Лёшка понял, что сказал глупость. Стало стыдно, тем более, что эту историю о своей соседке Иде Кляйн он рассказывал уже третьей девушке. Тут и мелодия кончилась. Вернув Марьянку подружкам, он увидел Диму Малышева и, вспыхнув от радости, бросился к нему.
— А я-то думал, куда пропал? — сказал Дима. — А он на танцах, где же больше. Зажигаешь?
— Ага, — с горькой усмешкой ответил Лёшка, — дыму напускаю, маскируюсь!
— Что, брат, совсем худо?
— Et post naufragium maria temptantur.
— Чего-чего?
— Латынь. «И после кораблекрушения выходят в море». Словарь иностранных слов за 1956 год.
— Понятно... Значит, с Марьянкой в море выходишь. Ну-ну. Как думаешь, сколько ей?
— Пятнадцать...
Дима крякнул и сказал:
— А двенадцать не хочешь?
— Шутишь?
— Не шучу, но предупреждаю. Папа — главный мильтон на селе. Сто пятьдесят килограмм живого веса. Если, говорит, с моей Марьянкой что случится: ноги выдерну — спички вставлю.
— Двенадцать лет, — бормотал Лёшка озадаченно. — Невероятно…

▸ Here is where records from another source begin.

-- ==== Sys2Proof/Laws/Units.lean ====
section
/-! SUPPORT. Reading a unit after the named updates of the state: the updated one, and every other. -/

namespace Sys2Proof.Machine

section
variable (s : State)

theorem core_setCore (c d : Nat) (k : Core) : (s.setCore c k).core d = if d = c then k else s.core d := mget_mset _ _ _ _ _
theorem core_modCore (c d : Nat) (f : Core → Core) : (s.modCore c f).core d = if d = c then f (s.core c) else s.core d := mget_mset _ _ _ _ _
theorem modCore_modCore (c : Nat) (f h : Core → Core) : ((s.modCore c f).modCore c h).core c = h (f (s.core c)) := by
  rw [core_modCore, if_pos rfl, core_modCore, if_pos rfl]
theorem die_modDie (d n : Nat) (f : Die → Die) : (s.modDie d f).die n = if n = d then f (s.die d) else s.die n := mget_mset _ _ _ _ _
theorem cluster_modCluster (k n : Nat) (f : Cluster → Cluster) :
    (s.modCluster k f).cluster n = if n = k then f (s.cluster k) else s.cluster n := mget_mset _ _ _ _ _
theorem tenant_modTenant (t n : Nat) (f : Tenant → Tenant) : (s.modTenant t f).tenant n = if n = t then f (s.tenant t) else s.tenant n :=
  mget_mset _ _ _ _ _
theorem ctx_modCtx (x n : Nat) (f : Ctx → Ctx) : (s.modCtx x f).ctx n = if n = x then f (s.ctx x) else s.ctx n := mget_mset _ _ _ _ _
theorem fn_modFn (n m : Nat) (f : Fn → Fn) : (s.modFn n f).fn m = if m = n then f (s.fn n) else s.fn m := mget_mset _ _ _ _ _
theorem link_modLink (p n : Nat) (f : Link → Link) : (s.modLink p f).link n = if n = p then f (s.link p) else s.link n := mget_mset _ _ _ _ _

/-- The launch with a uid after an update that keeps uids. -/
theorem find_updFirst {α : Type} (p : α → Bool) (f : α → α) (l : List α) (h : ∀ a, p (f a) = p a) :
    (updFirst p f l).find? p = (l.find? p).map f := by
  induction l with
  | nil => rfl
  | cons a r ih =>
    unfold updFirst
    cases hp : p a with
    | true => simp [hp, h]
    | false => simp [hp, ih]
theorem launch_modLaunch (u : Nat) (f : Launch → Launch) (h : ∀ l, (f l).uid = l.uid) :
    (s.modLaunch u f).launch? u = (s.launch? u).map f := find_updFirst _ f _ fun l => by rw [h]
theorem job_modJob (t j : Nat) (f : Job → Job) (h : ∀ b, (f b).tenant = b.tenant ∧ (f b).number = b.number) :
    (s.modJob t j f).job? t j = (s.job? t j).map f := find_updFirst _ f _ fun b => by rw [(h b).1, (h b).2]

/-- The gang of a user slot after that slot is set, and any other. -/
theorem gang_setGang (c g d n : Nat) (x : Gang) (hg : g ≠ fwSlot) (hn : n ≠ fwSlot) :
    (s.setGang c g x).gang? d n = if d = c ∧ n = g then some x else s.gang? d n := by
  unfold State.setGang State.gang?
  rw [if_neg hg, if_neg hn, if_neg hn, core_modCore]
  by_cases hd : d = c
  · subst hd
    rw [if_pos rfl]
    by_cases h : n = g
    · subst h; rw [if_pos ⟨rfl, rfl⟩]; exact mfind_mset_same _ _ _
    · rw [if_neg fun q => h q.2]; exact mfind_mset_other _ _ _ _ h
  · rw [if_neg hd, if_neg fun q => hd q.1]
/-- Setting a user slot leaves every firmware fibre as it was. -/
theorem fwGang_setGang (c g d : Nat) (x : Gang) (hg : g ≠ fwSlot) : (s.setGang c g x).gang? d fwSlot = s.gang? d fwSlot := by
  unfold State.setGang State.gang?
  rw [if_neg hg, if_pos rfl, if_pos rfl, core_modCore]
  split <;> rename_i h
  · subst h; rfl
  · rfl
theorem gang_modGang (c g : Nat) (f : Gang → Gang) (hg : g ≠ fwSlot) : (s.modGang c g f).gang? c g = (s.gang? c g).map f := by
  unfold State.modGang
  cases h : s.gang? c g with
  | none => simp [h]
  | some x => rw [Option.map_some]; rw [gang_setGang _ _ _ _ _ _ hg hg, if_pos ⟨rfl, rfl⟩]
/-- The gang that issues, after it is put back. -/
theorem curGang_putCur (g : Gang) (h : s.cur.gang ≠ fwSlot) : (s.putCur g).curGang? = some g := by
  have e : (s.putCur g).cur = s.cur := by unfold State.putCur State.setGang; split <;> rfl
  unfold State.curGang?
  rw [e]
  exact (gang_setGang _ _ _ _ _ _ h h).trans (if_pos ⟨rfl, rfl⟩)

theorem slotOf_modSlot (k : Core) (n m : Nat) (f : UserSlot → UserSlot) (hn : n < 2) (hm : m < 2) :
    (k.modSlot n f).slotOf m = if m = n then f (k.slotOf n) else k.slotOf m := by
  have h1 : n = 0 ∨ n = 1 := by omega
  have h2 : m = 0 ∨ m = 1 := by omega
  rcases h1 with rfl | rfl <;> rcases h2 with rfl | rfl <;> rfl

theorem queue_modQueue (fn q n m : Nat) (f : Queue → Queue) :
    (s.modQueue fn q f).queue n m = if n = fn ∧ m = q then f (s.queue fn q) else s.queue n m := by
  unfold State.modQueue State.queue
  rw [fn_modFn]
  by_cases h : n = fn
  · subst h; rw [if_pos rfl, mget_mset]
    by_cases h2 : m = q
    · rw [if_pos h2, if_pos ⟨rfl, h2⟩]
    · rw [if_neg h2, if_neg fun x => h2 x.2]
  · rw [if_neg h, if_neg fun x => h x.1]
theorem find_append_self {α : Type} (p : α → Bool) (l : List α) (a : α) (h : l.any p = false) (ha : p a = true) : (l ++ [a]).find? p = some a := by
  rw [List.find?_append, List.find?_eq_none.mpr]
  · simp [ha]
  · intro x hx hp
    rw [List.any_eq_false] at h; exact h x hx hp
theorem keySlots_modKeys (r : StreamRef) (f : KeySlots → KeySlots) :
    (s.modKeys r f).keySlots r = some (f ((s.keySlots r).getD KeySlots.none)) := by
  unfold State.modKeys State.keySlots
  split <;> rename_i h
  · rw [find_updFirst (fun k : StreamRef × KeySlots => k.1 == r) (fun k => (k.1, f k.2)) s.keys fun _ => rfl]
    cases hk : s.keys.find? (fun k => k.1 == r) with
    | none =>
      rw [List.any_eq_true] at h
      obtain ⟨x, hx, hp⟩ := h
      exact absurd hp (List.find?_eq_none.mp hk x hx)
    | some x => rfl
  · have hf : s.keys.any (fun k => k.1 == r) = false := Bool.eq_false_iff.mpr h
    have hn : s.keys.find? (fun k => k.1 == r) = none := List.find?_eq_none.mpr fun x hx hp => by
      rw [List.any_eq_false] at hf; exact hf x hx hp
    dsimp only
    rw [find_append_self _ _ _ hf (beq_self_eq_true r), hn]
    rfl

/-- A fresh uid and a fresh free value change the counter they come from and nothing else. -/
theorem fresh_state : s.fresh = (s.uids, { s with uids := s.uids + 1 }) := rfl
theorem freeVal_state (w : Nat) : (s.freeVal w).2 = { s with free := s.free + 1 } := rfl

/-- Every instruction charged once whose group moves on: the whole of `retireWith`. -/
theorem retireWith_moves (f : Gang → Gang) (g : Gang) (h : s.curGang? = some g) :
    retireWith s f = s.putCur (((f g).advance (groupLanes s g) s.cur.next).chargeOnce s) := by unfold retireWith; rw [h]
theorem chargeOnce_first (g : Gang) (h : s.cur.charged = false) : g.chargeOnce s = g.charge 4 1 := by
  unfold Gang.chargeOnce; rw [h, if_neg (by decide)]
theorem chargeOnce_again (g : Gang) (h : s.cur.charged = true) : g.chargeOnce s = g := by unfold Gang.chargeOnce; rw [if_pos h]
theorem retireWith_issues (f : Gang → Gang) (g : Gang) (h : s.curGang? = some g) (hc : s.cur.charged = false) :
    retireWith s f = s.putCur (((f g).advance (groupLanes s g) s.cur.next).charge 4 1) := by
  rw [retireWith_moves s f g h, chargeOnce_first s _ hc]
theorem retire_issues (g : Gang) (h : s.curGang? = some g) : retire s = s.putCur (g.advance (groupLanes s g) s.cur.next) := by
  unfold retire; rw [h]

end

end Sys2Proof.Machine
end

Вот смеху-то будет, когда узнают, что он охмурял малолетку. Донжуан, гроза женщин! Лёшка был зол на себя и не сразу услышал, что его окликают, он обернулся. Гусевич, Бякин и Новосёлов держались руками за животы и манили его, подмигивая со значением. Лёшка нехотя подошёл. Мальчики, как по команде задрали рубахи: у каждого из-под брючного ремня торчало по огромной бутылке вина.

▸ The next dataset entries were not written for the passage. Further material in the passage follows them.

/-! Named data on its way, and scheduling -/

def want7 : Interest := { Interest.none with state := .pending, name := 0x0020000000000003, serial := 4, until_ := 100, shape := oneTile 1 }
def wantGang : Gang := { gang with interests := [(7, want7)] }
def who : Consumer := { pkg := 0, core := 0, ctx := 3, gang := 0, slot := 7, serial := 4 }
def arrival : ArrivalMsg := { consumer := who, tenant := 1, name := 0x0020000000000003, bytes := [1, 2, 3, 4], clock := [] }
def entryAt (h : Holder) (fs : List (Face × Nat × Bool)) (held : List (Nat × List Byte × TMap Nat)) : FenEntry :=
  { holder := h, tenant := 1, name := 0x0020000000000003, faces := fs, sentUntil := 100, held := held, forwarded := [] }
/-- A state whose rendezvous of the name is a tarn of die 0 that holds the last tile. -/
def published : State :=
  { named wantGang with mem := memWrite (named wantGang).mem 0 [0, 0, 1, 0]
                        dies := [(0, { Die.reset with tarns := [{ die := 0, slice := 0, tenant := 1, name := 0x0020000000000000, bytes := [9], clock := [], keepUntil := 0, lastUse := 0, holds := [] }] })] }
theorem test_meets_NamedDataEvents :
    ((named wantGang).gang? 0 0 = some wantGang ∧ (want7.state = .pending ∧ want7.serial = who.serial ∧ wantGang.ctx = who.ctx ∧ (named wantGang).ticks < 100)
      ∧ nameDesc (named wantGang) 1 (nameSpace want7.name) ≠ none ∧ ¬ (Interest.none.state = .pending))
    ∧ (let s := { named wantGang with ticks := 100 }
       s.gang? 0 0 = some wantGang ∧ (mget Interest.none wantGang.interests 7).until_ ≤ s.ticks)
    -- an interest that the tarn answers, and one that is kept, with and without a further holder
    ∧ (∃ x, tarnTile published 0 1 0x0020000000000000 = some x)
    ∧ (tarnTile (named wantGang) 0 1 0x0020000000000003 = none ∧ fenEntry (named wantGang) (.dieRelay 1) 1 0x0020000000000003 = none
        ∧ holderFull (named wantGang) (.dieRelay 1) = false ∧ 0 < want7.until_)
    -- a relay with no room left
    ∧ (let e := { entryAt (.dieRelay 1) [] [] with name := 5 }
       let s := { named wantGang with fen := List.replicate (Config.holderRoom (.dieRelay 1) + 1) e }
       fenEntry s (.dieRelay 1) 1 0x0020000000000003 = none ∧ holderFull s (.dieRelay 1) = true ∧ who.gang ≠ 32 ∧ s.gang? who.core who.gang = some wantGang
        ∧ (mget Interest.none wantGang.interests who.slot).state = .pending ∧ (mget Interest.none wantGang.interests who.slot).serial = who.serial)
    ∧ (let s := { named wantGang with mem := memWrite (memWrite (named wantGang).mem 16 [0, 2]) 0x210 [0x21] }
       nextHolder s 1 0x0020000000000003 (.dieRelay 0) = some (.rendezvous 1 (rendezvousSlice 0x0020000000000003)))
    ∧ (let e := entryAt (.dieRelay 0) [(.consumer who, 100, false)] []
       fenEntry { user with fen := [e] } (.dieRelay 0) 1 0x0020000000000003 = some e
        ∧ (∀ f, f ∈ e.faces → f.2.2 = false ∧ (∃ c, f.1 = .consumer c) ∧ (f.1, 5) ∉ e.forwarded)
        ∧ (e.faces.any fun f => f.1 == .consumer who) = true
        ∧ (e.held.filter fun h => h.1 == who.serial.toNat) = []
        ∧ ((entryAt (.dieRelay 0) [(.consumer who, 100, true)] [(4, [1], [])]).held.filter fun h => h.1 == who.serial.toNat) ≠ []
        ∧ (e.faces.filter fun f => !(f.1 == Face.consumer who && f.2.1 + 64 ≤ 164 && !f.2.2)) = []
        ∧ (e.faces.filter fun f => !(f.1 == Face.consumer who && f.2.1 + 64 ≤ 163 && !f.2.2)) ≠ []) := by
  refine ⟨⟨rfl, by decide⟩, ⟨rfl, by decide⟩, ⟨_, rfl⟩, ⟨by decide, by decide, decide_eq_false (Nat.not_lt_zero _), by decide⟩,
    ⟨List.find?_eq_none.mpr ?_, decide_eq_true ?_, by decide, rfl, by decide⟩, by decide, ⟨rfl, ?_, by decide⟩⟩
  · intro x hx; rw [List.eq_of_mem_replicate hx]; decide
  · have f (n : Nat) (e : FenEntry) (h : (e.holder == .dieRelay 1) = true) :
        ((List.replicate n e).filter fun x => x.holder == .dieRelay 1) = List.replicate n e :=
      List.filter_eq_self.mpr fun x hx => by rw [List.eq_of_mem_replicate hx]; exact h
    show _ < (List.filter _ (List.replicate _ _)).length
    rw [f _ _ (by decide), List.length_replicate]; exact Nat.lt_succ_self _
  intro f hf
  obtain rfl := List.mem_singleton.mp hf
  exact ⟨rfl, ⟨who, rfl⟩, by decide⟩
def binOf (n : Nat) : Bin :=
  { ctx := 3, entry := 0x1000, home := 5, fibres := (List.range n).map fun i => { fib 0 with name := .spawned (i + 1) }, opened := 0, closed := false }
def binned (n : Nat) (gs : TMap Gang) : State := on { coreWith gang block with gangs := gs, bins := [binOf n] }
def taskOf : Task :=
  { uid := 9, ctx := 3, launch := 7, home := 5, entry := 0x1000, args := [[(0, 1)], [(0, 2)]], join := 0x20010, party := partyOf gang 0 0 (fib 0), clock := [] }
def yokeGang (u : Nat) : Gang := { waitGang (.yoke (fD 4 1)) .yoke with uid := u }
/-- Core 0's cluster with a gang on each core that waits to be yoked under key 6. -/
def yoking : State :=
  { user with
    cores := (List.range 4).map fun c => (c, coreWith (yokeGang (c + 2)) block)
    clusters := [(0, { Cluster.empty with waiting := (List.range 4).map fun c => (c, 0, 6, 0) })] }
theorem test_meets_SchedulingEvents :
    ((binned 32 [(0, gang)]).core 0).bins[0]? = some (binOf 32) ∧ binDue (binned 32 [(0, gang)]) (binOf 32) = true
    ∧ ((residentOn (binned 32 [(0, gang)]) 0 3 && hasRoom (binned 32 [(0, gang)]) 0 1 (launchResident (binned 32 [(0, gang)]) 7)) = true)
    ∧ ((residentOn (binned 32 ((List.range 32).map fun i => (i, gang))) 0 3
        && hasRoom (binned 32 ((List.range 32).map fun i => (i, gang))) 0 1 (launchResident (binned 32 []) 7)) = false)
    ∧ (let s := on { coreWith gang block with deque := [taskOf] }; (s.core 0).deque.find? (canTake s 0) = some taskOf)
    ∧ (let m : Migration := { src := 0, dst := 1, slot := 31, gang := migrant, block := none, arrives := 0 }
       { user with migrations := [m] }.migrations[0]? = some m ∧ m.slot ≠ 32)
    ∧ (∃ ms, yokeReady yoking 0 6 = some ms ∧ (∀ q, q ∈ ms → q.2 ≠ 32) ∧ ms = [(0, 0), (1, 0), (2, 0), (3, 0)])
    ∧ (∀ q, q ∈ [(0, 0), (1, 0), (2, 0), (3, 0)] → ∃ g, yoking.gang? q.1 q.2 = some g ∧ (g.waits.find? fun w => w.cause == .yoke) = some (waitFor (.yoke (fD 4 1)) .yoke))
    ∧ (∃ q, q ∈ (yoking.cluster 0).waiting ∧ q.1 = 0 ∧ q.2.1 = 0 ∧ q.2.2.2 + 65536 ≤ { yoking with ck := 65536 }.ck)
    ∧ ((∀ m, m ∈ ((user).cluster 0).members → m.1 ≠ 0 % 4) ∧ ((user).core 0).slotRunnable 0 = true ∧ ((user).core 0).slotRunnable 1 = false
        ∧ (((user).core 0).slotOf 0).pass.toNat ≤ 2 ^ 31)
    ∧ (overrun gang = false ∨ overrun gang = true) ∧ overrun { gang with yieldCtr := 0 } = true ∧ overrun { gang with yieldCtr := 1 } = false
    ∧ (Core.reset.failed = false ∧ (({ Core.reset with ckcount := 63 } : Core).ckcount.toNat % 64 + 1) / 64 = 1)
    ∧ (let m : Move := { slot := 0, saving := true, addr := 0x50000, until_ := 0 }
       let s := on { coreWith gang block with moves := [m], slot0 := { slotRun with state := .saving } }
       ((s.core 0).moves.find? fun x => x.slot == 0 && x.saving) = some m ∧ saveBlocked s 0 3 = false ∧ m.until_ ≤ s.ck)
    ∧ (let m : Move := { slot := 1, saving := false, addr := 0x50000, until_ := 0 }
       let s := on { coreWith gang block with moves := [m], slot1 := { UserSlot.empty with state := .loading, ctx := 9 } }
       ((s.core 0).moves.find? fun x => x.slot == 1 && !x.saving) = some m ∧ (∀ r, r ∈ s.heldReplies → r.ctx ≠ 9)
        ∧ (freeSlots s 0).head? = some 1)
    -- an area that names what was saved: one gang
    ∧ (let v := savedOf user 0 0 7
       let s := { user with saved := [v], mem := memWrite (user).mem 0x50040 [7] }
       (s.saved.find? fun v => v.uid == s.rd (fwPhys 0x50000 + 64) 8 && v.ctx == 3) = some v ∧ ∃ i g, v.gangs = [(i, g)]) := by
  refine ⟨rfl, by decide, by decide, by decide +kernel, by decide, ⟨rfl, by decide⟩, ⟨_, rfl, by decide, by decide⟩, ?_, ⟨(0, 0, 6, 0), by decide⟩, by decide, by decide,
    by decide, by decide, by decide, ⟨rfl, by decide⟩, ⟨rfl, by decide⟩, ⟨by decide, _, _, rfl⟩⟩
  intro q hq
  simp only [List.mem_cons, List.not_mem_nil, or_false] at hq
  rcases hq with rfl | rfl | rfl | rfl <;> exact ⟨_, rfl, rfl⟩

/-! Services, the host's queues, the kiln, security and the fabric -/

/-- Tenant 1's tables with its windows, a request of seven argument words, and a state where it is the outstanding one. -/
def windowed (e : W64) : State := { tables e with mem := memWrite (memWrite (tables e).mem 32 [1]) 45 [1] }
def reqOf (ctx : Nat) (as : List W64) : SvcReq := { service := 1, stk := 0, tenant := 1, ctx := ctx, place := .stack 1 0, args := as }
def asking (s : State) (r : SvcReq) : State := { s with requests := [r] }
theorem outstanding (s : State) (r : SvcReq) (h : s.awaits = []) : Outstanding (asking s r) r :=
  ⟨List.mem_cons_self, fun a ha => by
    have e : (asking s r).awaits = s.awaits := rfl
    rw [e, h] at ha; exact nomatch ha⟩
def copyNow (l : Launch) : Launch := { l with paramPage := 1, paramVa := 0x20000 }
/-- Whether NSPACE_SET finds a legal descriptor image at 0x20000; none where it cannot read it. -/
def nspaceReads (s : State) : Option Bool :=
  match bringRange s 1 0x20000 64 false with
  | .ok u => some (descImageOk ((List.range 64).map fun i => BitVec.ofNat 8 (readVirt u 1 ((0x20000 : W64) + BitVec.ofNat 64 i) 1)))
  | .fault _ => none
theorem test_meets_Services :
    -- a request of a user fibre and one of firmware are outstanding, and their arguments are their own
    (∀ e ctx as, Outstanding (asking (windowed e) (reqOf ctx as)) (reqOf ctx as) ∧ argsOf (asking (windowed e) (reqOf ctx as)) (reqOf ctx as) = as)
    -- PAGE_MAP and PAGE_ATTR: attributes, the range's bounds, a launch page, pages free and none, a page of the tenant's
    ∧ (attrOf 0x7FFF = none ∧ attrOf 3 = some (true, true, false, 0, 0) ∧ attrOf 0x8000 = none ∧ (3 : Nat) ≠ fwCtx
        ∧ (0x20000 % 2 ^ 16 = 0 ∧ 2 ^ 16 % 2 ^ 16 = 0 ∧ globalEnd - 2 ^ 16 + 2 ^ 16 ≤ globalEnd) ∧ ¬ (0x20001 % 2 ^ 16 = 0)
        ∧ ¬ (globalEnd + 2 ^ 16 ≤ globalEnd))
    ∧ (holdsLaunchPage { user with launches := [copyNow launch] } 1 0x20000 (2 ^ 16) = true ∧ holdsLaunchPage (windowed 0x20000F) 1 0x20000 (2 ^ 16) = false)
    ∧ (leafAt (windowed 0) 1 0x20000 = none ∧ freePage (windowed 0) 1 (2 ^ 16) (homeStacks 0 0) = some 0x10000 ∧ pinRoom (windowed 0) 0x10000 0 0 = true
        ∧ freePage (tables 0) 1 (2 ^ 16) (homeStacks 0 0) = none)
    ∧ (rangeInWindows (windowed 0x20000F) 1 0x20000 (2 ^ 16) = true ∧ rangeInWindows (tables 0x20000F) 1 0x20000 (2 ^ 16) = false
        ∧ (match ownLeaf (windowed 0x20000F) 1 0x20000 with
           | some (l, _) => decide ((3 : BitVec 15).toNat / 8 % 4 = pteHome l.pte ∧ pteHomeSel l.pte = 0)
           | none => false) = true)
    -- NSPACE_SET: an image of zeros describes no space and is legal; one of rank 7 is not; one that cannot be read
    ∧ (0x20000 + 64 ≤ globalEnd ∧ globalEnd - 64 + 64 ≤ globalEnd ∧ globalEnd < globalEnd - 63 + 64 ∧ nspaceReads (windowed 0x20000F) = some true
        ∧ nspaceReads { windowed 0x20000F with mem := memWrite (windowed 0x20000F).mem 0x200001 [7] } = some false
        ∧ nspaceReads (windowed 0) = none)
    -- SAMPLE_CFG
    ∧ (bitsOf (0x20000 : W64) 0 6 = 0 ∧ bitsOf (0x20001 : W64) 0 6 ≠ 0 ∧ ringSize 64 = true ∧ ringSize 65536 = true ∧ ringSize 32 = false ∧ ringSize 65 = false
        ∧ 0x20000 + 64 * (64 + 1) ≤ globalEnd ∧ rangeInWindows (windowed 0) 1 0x20000 (64 * (64 + 1)) = true)
    -- the kiln's services
    ∧ (0x20001 % 2 ^ 16 ≠ 0 ∧ 0x20001 / 2 ^ 16 % 2 ^ 8 ≠ 0 ∧ 0x20000 % 2 ^ 16 = 0)
    ∧ (fwRangeOk user 0 512 = true ∧ fwRangeOk user (2 ^ 40 - 512) 512 = true ∧ fwRangeOk user (2 ^ 40 - 511) 512 = false)
    ∧ (let s := { user with fns := [(1, { (user).fn 1 with ide := [(1, IdeStream.insecure)] })] }
       mfind (s.fn (3 / 2)).ide (3 % 2) = some IdeStream.insecure)
    ∧ (let s := { user with keys := [({ peer := 1, tenant := 1, tx := true }, KeySlots.none)] }
       (s.keySlots { peer := 17 % 16, tenant := 17 / 16, tx := true }).isSome = true)
    ∧ (({ user with cores := [(0, { Core.reset with halted := true })] }.core 0).halted = true ∧ ((user).core 0).halted = false)
    -- a request whose invalidation every package has acknowledged
    ∧ (let r := reqOf 3 []
       let a : Await := { tag := 5000, acks := 0, req := some r, cmd := none, moved := none }
       let s := { asking user r with awaits := [a] }
       r ∈ s.requests ∧ (∃ a, a ∈ s.awaits ∧ a.req = some r) ∧ ∀ a, a ∈ s.awaits → a.req = some r → a.acks = 0) := by
  refine ⟨fun e ctx as => ⟨outstanding _ _ rfl, rfl⟩, by decide, by decide, by decide +kernel, by decide +kernel, by decide +kernel, by decide +kernel, by decide,
    by decide, by decide, by decide, by decide, ⟨List.mem_cons_self, ⟨_, List.mem_cons_self, rfl⟩, fun a ha _ => by rw [List.mem_singleton.mp ha]⟩⟩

— Будешь? — спросил Гусевич, щёлкая себя пальцем по горлу.
Лёшка фыркнул и вернулся к Диме.
— Своих не уважаешь, Шатов! — кинули ему в спину.
Лёшка отмахнулся, не глядя.
— Чего хотят? — спросил Дима.
— Чуваков перепить. Ну, этих — Боба с компашкой. Три фугаса взяли.
— А ты что?
— А я не баран, — в стаде ходить.
Из динамиков раздался голос Мулермана:

А мы случайно повстречались,
Мой самый главный человек.
Благословляю ту случайность
И благодарен ей навек.

Поймав на себе длинный взгляд Марьянки, Лёшка помрачнел.
— Куда бы свалить отсюда?
— Давай ко мне, если не возражаешь.
Лёшка не возражал. Они вышли на улицу.